The fin fish are small. Even stacks of frozen tuna for which Japan and now world markets have an insatiable appetite are smaller. The fish are dwindling.
Here in Miami, Biscayne Bay was one of the most productive fisheries in the United States -- yielding hundreds of thousands of pounds of Spanish mackerel a year. Fishing was once the principal draw for visitors who bought real estate on Miami Beach. The tear-downs on Palm Island still have fishing tables, but it has been a long time since those fishing tables were important to the real estate market.
The Gulf of Maine, another water body I know well, lost its cod fishery more than one hundred years ago after millions and millions of pounds were harvested.
If you want to eat fresh wild-caught fish from Florida at the market today you will be paying around $25 per pound. In the Mediterranean basin where I've also visited recently, the market price for fish is even more expensive, by the gram.
Virtually all media attention on dwindling fisheries is devoted to over-fishing.
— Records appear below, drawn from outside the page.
/-- Runs k on the source vectors; an instruction that names link ports first makes R253's checks and waits for R250's
conditions. -/
def withSources (s : State) (c : Ctx) (srcs : List RField) (dst : Option Nat) (k : State → List VWord → Act) : Act :=
  let pops := srcs.filterMap linkPort
  let fwd := onward c.regs.csr.linkcfg pops
  let pushes := fwd ++ dst.toList
  if pops.isEmpty && pushes.isEmpty then k s (srcs.map c.v)
  else match (pops ++ dst.toList ++ fwd).findSome? (s.portBad c.sid) with
    | some t => .fault t
    | none =>
      if !s.clear c.sid || !s.linkReady c.sid pops pushes then .again .stream (.link pops pushes)
      else
        let (t, vs) := readSources c.sid c.regs s srcs
        k t.wakeLinks vs

/-- A result goes to a register at ISSUE + lat, or into the neighbour's queue at that vc (R250). -/
def State.vectorResult (s : State) (c : Ctx) (lat : Nat) (d : RField) (v : VWord) : State :=
  match linkPort d with
  | some p => s.pushLink c.sid p ((s.strand c.sid).ccOf (c.vc + lat)) v
  | none => s.results c lat [.v d.toNat v]

/-- vd := f(sources) (R254). -/
def vectorEntry (lat : Nat) (d : RField) (srcs : List RField) (f : List VWord → VWord) (s : State) (c : Ctx) : Act :=
  withSources s c srcs (linkPort d) fun t vs => .go (t.vectorResult c lat d (f vs)) c.next

/-- The same with the rounding mode of R119: FPMODE.RM 5 to 7 raises OPERAND (R238). -/
def roundedEntry (lat : Nat) (d : RField) (srcs : List RField) (f : Nat → Bool → List VWord → VWord) (s : State) (c : Ctx) :
    Act :=
  withSources s c srcs (linkPort d) fun t vs => match c.mode false with
    | none => .fault c.badMode
    | some m => .go (t.vectorResult c lat d (f m c.ftz vs)) c.next

/-- HRND attaches to floating-point forms that round, without SR (R104, R254): not to VMIN, VMAX, VABS, VNEG, VSAT, VREDMIN and
VREDMAX, whose results are values of their type already (notes/assumptions/58.md). -/
def floatHints (t : Fmt) : Attach := if t.isFloat then { rnd := some false } else {}

/-! ## Lane operations -/

def x0 (vs : List VWord) : VWord := vs.getD 0 0
def x1 (vs : List VWord) : VWord := vs.getD 1 0

/-- Lane by lane on two vectors. -/
def lane2 (t : Fmt) (f : Nat → Nat → Nat) (x y : VWord) : VWord := ofLanes t.bits (List.zipWith f (lanes x t.bits) (lanes y t.bits))
/-- Lane by lane on one vector. -/
def lane1 (t : Fmt) (f : Nat → Nat) (x : VWord) : VWord := ofLanes t.bits ((lanes x t.bits).map f)
/-- Lane by lane on three vectors. -/
def lane3 (t : Fmt) (f : Nat → Nat → Nat → Nat) (x y z : VWord) : VWord :=
  ofLanes t.bits ((List.zip (lanes x t.bits) (List.zip (lanes y t.bits) (lanes z t.bits))).map fun (a, b, c) => f a b c)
Each year, the international long line fishing fleet puts more than 4.5 billion hooks in the world's oceans. The application of information-gathering technologies by the industrial fishing fleet has had a massive impact on the ocean food chain. Recent science reports estimate that the fleet is roughly two times the size that could protect a sustainable fishery.
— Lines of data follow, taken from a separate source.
-- ==== Sys2Proof/Machine/EventRun.lean ====
section
/-! DEFINITION. The step that an entry of the agenda names: the meaning of the row of the same name. -/

namespace Sys2Proof.Machine

/-- What an event does: the meaning that exec gives its row. -/
def Event.run (e : Event) (s : State) : Host.Outcome State Fault Refusal :=
  match e with
  | .launchRecord queue aligned record => execLaunchRecord queue aligned record s
  | .counterRecord queue aligned record => execCounterRecord queue aligned record s
  | .qcfgWrite queue value => execQcfgWrite queue value s
  | .dispatcherTake queue => execDispatcherTake queue s
  | .gangStart job counter => execGangStart job counter s
  | .dealUnit job counter => execDealUnit job counter s
  | .unitRetire job counter => execUnitRetire job counter s
  | .phaseAgentArrival job die => execPhaseAgentArrival job die s
  | .phaseBarrier job => execPhaseBarrier job s
  | .cancelComplete job counter => execCancelComplete job counter s
  | .pop sid => execPop sid s
  | .stealRequest sid => execStealRequest sid s
  | .stealReply sid => execStealReply sid s
  | .stealRoundRetry sid => execStealRoundRetry sid s
  | .lateEventTest sid => execLateEventTest sid s
  | .holdEnd sid rotations => execHoldEnd sid rotations s
  | .landing sid => execLanding sid s
  | .deferredEffect sid => execDeferredEffect sid s
  | .parkResume sid => execParkResume sid s
  | .requestRetry sid seq => execRequestRetry sid seq s
  | .storePerformed sid delay => execStorePerformed sid delay s
  | .fullEmptyHomeOperation word => execFullEmptyHomeOperation word s
  | .rangeStep sid => execRangeStep sid s
  | .registration sid => execRegistration sid s
  | .copyStart core => execCopyStart core s
  | .byteLanding core op pick => execByteLanding core op pick s
  | .heldFlipApply core => execHeldFlipApply core s
  | .messageArrival core pick => execMessageArrival core pick s
  | .followOnStart core => execFollowOnStart core s
  | .linkWordArrival core port => execLinkWordArrival core port s
  | .streamWordArrival core => execStreamWordArrival core s
  | .routeGrant core => execRouteGrant core s
  | .routeAutoClose sid => execRouteAutoClose sid s
  | .sfuAccept cluster => execSfuAccept cluster s
  | .sfuResult cluster => execSfuResult cluster s
  | .arrayCommandStart core => execArrayCommandStart core s
  | .kStepEnd core => execKStepEnd core s
  | .mzeroApply core => execMzeroApply core s
  | .bankRelease core bank => execBankRelease core bank s
  | .sequencerAccept sid seq => execSequencerAccept sid seq s
  | .mapnewComplete sid => execMapnewComplete sid s
  | .mapgetnDispatch core op => execMapgetnDispatch core op s
  | .mapgetnResult core op pick => execMapgetnResult core op pick s
  | .mapscanSliceStep sid => execMapscanSliceStep sid s
  | .settleStep sid => execSettleStep sid s
  | .mapclrShardStep sid => execMapclrShardStep sid s
  | .mapinfoAnswer sid => execMapinfoAnswer sid s
  | .woadArrival sid => execWoadArrival sid s
  | .woadRelease channel => execWoadRelease channel s
  | .gangstallExpiry gang => execGangstallExpiry gang s
  | .quiesceSignalArrival sid => execQuiesceSignalArrival sid s
  | .domainStop sid => execDomainStop sid s
  | .quiesceMarkerPass job engine => execQuiesceMarkerPass job engine s
  | .migrationComplete source dest => execMigrationComplete source dest s
  | .dbgctlStop sid value => execDbgctlStop sid value s
  | .dbgctlGo sid value => execDbgctlGo sid value s
  | .debugStop sid => execDebugStop sid s
  | .stepStop sid => execStepStop sid s
  | .pageWalk cluster job va access => execPageWalk cluster job va access s
  | .tlbinvComplete sid => execTlbinvComplete sid s
  | .ingressRequest pa request poison peer => execIngressRequest pa request poison peer s
  | .hostSnoop line data => execHostSnoop line data s
  | .coltailWrite die value => execColtailWrite die value s
  | .colheadErrClear die => execColheadErrClear die s
  | .collectiveStepStart die => execCollectiveStepStart die s
  | .collectiveStepEnd die incoming poison => execCollectiveStepEnd die incoming poison s
  | .watchdogExpiry die => execWatchdogExpiry die s
  | .madcfgClr die value => execMadcfgClr die value s
  | .madderSample sid => execMadderSample sid s
  | .ptpMessage lock offset slew forward => execPtpMessage lock offset slew forward s
  | .clampSample watts celsius => execClampSample watts celsius s
  | .deviceReset image signed version boot => execDeviceReset image signed version boot s
  | .recoveryImageWrite image signed version => execRecoveryImageWrite image signed version s
  | .attestationRequest nonce => execAttestationRequest nonce s
  | .registerWrite address value => execRegisterWrite address value s
  | .softError struck correctable => execSoftError struck correctable s
  | .homeSliceRequest sid seq refuse => execHomeSliceRequest sid seq refuse s
  | .memoryResponse sid seq delay => execMemoryResponse sid seq delay s
  | .jobCreate job cores counters part channels phase => execJobCreate job cores counters part channels phase s
  | .jobDestroy job => execJobDestroy job s

end Sys2Proof.Machine
end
Then there is coastal pollution and the acidification of the world's oceans, caused by the interaction of higher levels of carbon dioxide with salt water. The subtle changes in water chemistry have profound impacts on the food chain.
But there is another phenomenon that has been attracting the attention of the world's oceanographers: the dramatic expansion of vast areas in the world's oceans where dissolved oxygen content is dropping to levels that cannot sustain fish. This is a documented result of climate change: warmer ocean temperatures heat the water with the same effect as a glass of soda left open in the sun on a warm day.
The result is that the world's remaining ocean fish are being concentrated by climate-driven chemistry in smaller areas and compressed layers closer to the ocean surface.
So what one sees in the Tokyo fish market or your local grocer's fish display is this: nine billion people on the planet hungry for food are pushing the fish to the edge. It is not just the fish. The same holds for terrestrial food supply, damaged by man-made climate change. It is happening right now, with massive drought in California's Central Valley.
Yes, the polar ice caps are melting and the permafrost is releasing heat-trapping gases, but before sea level rise impacts world economies, the crisis and costs to the world's food supply will drift into first world nation's like ours.
This is not a matter of speculation. It is happening. Now. And it is a good reason that this November voters should spurn the radical right and its representatives who profess the economy is their primary concern but skip through daily life as if no one notices what is happening around us.
3 comments:
http://www.activistpost.com/2014/05/mass-fish-deaths-millions-have-been.html
http://www.ted.com/talks/jackie_savitz_save_the_oceans_feed_the_world
I've wondered if our best solution here in Florida is just to require that any fish sold in Florida waters be sold as "fresh". Never frozen, never canned, etc.
No expert on this, but I imagine it would mean far more fish over time, larger weights, etc. And that would attract more fishing tourists willing to pay the same fishermen much more to take them fishing on their boats, etc. In other words, raise the value of the fish and everyone benefits (except those who want cheap tasteless, frozen/canned fish).
At Key Biscayne and Haulover, you can get fresh fish straight off the boat sold by the guys who caught them. Safe enough to be eaten raw. Someone needs to start a fish CSA, because truly fresh fish is hard to find.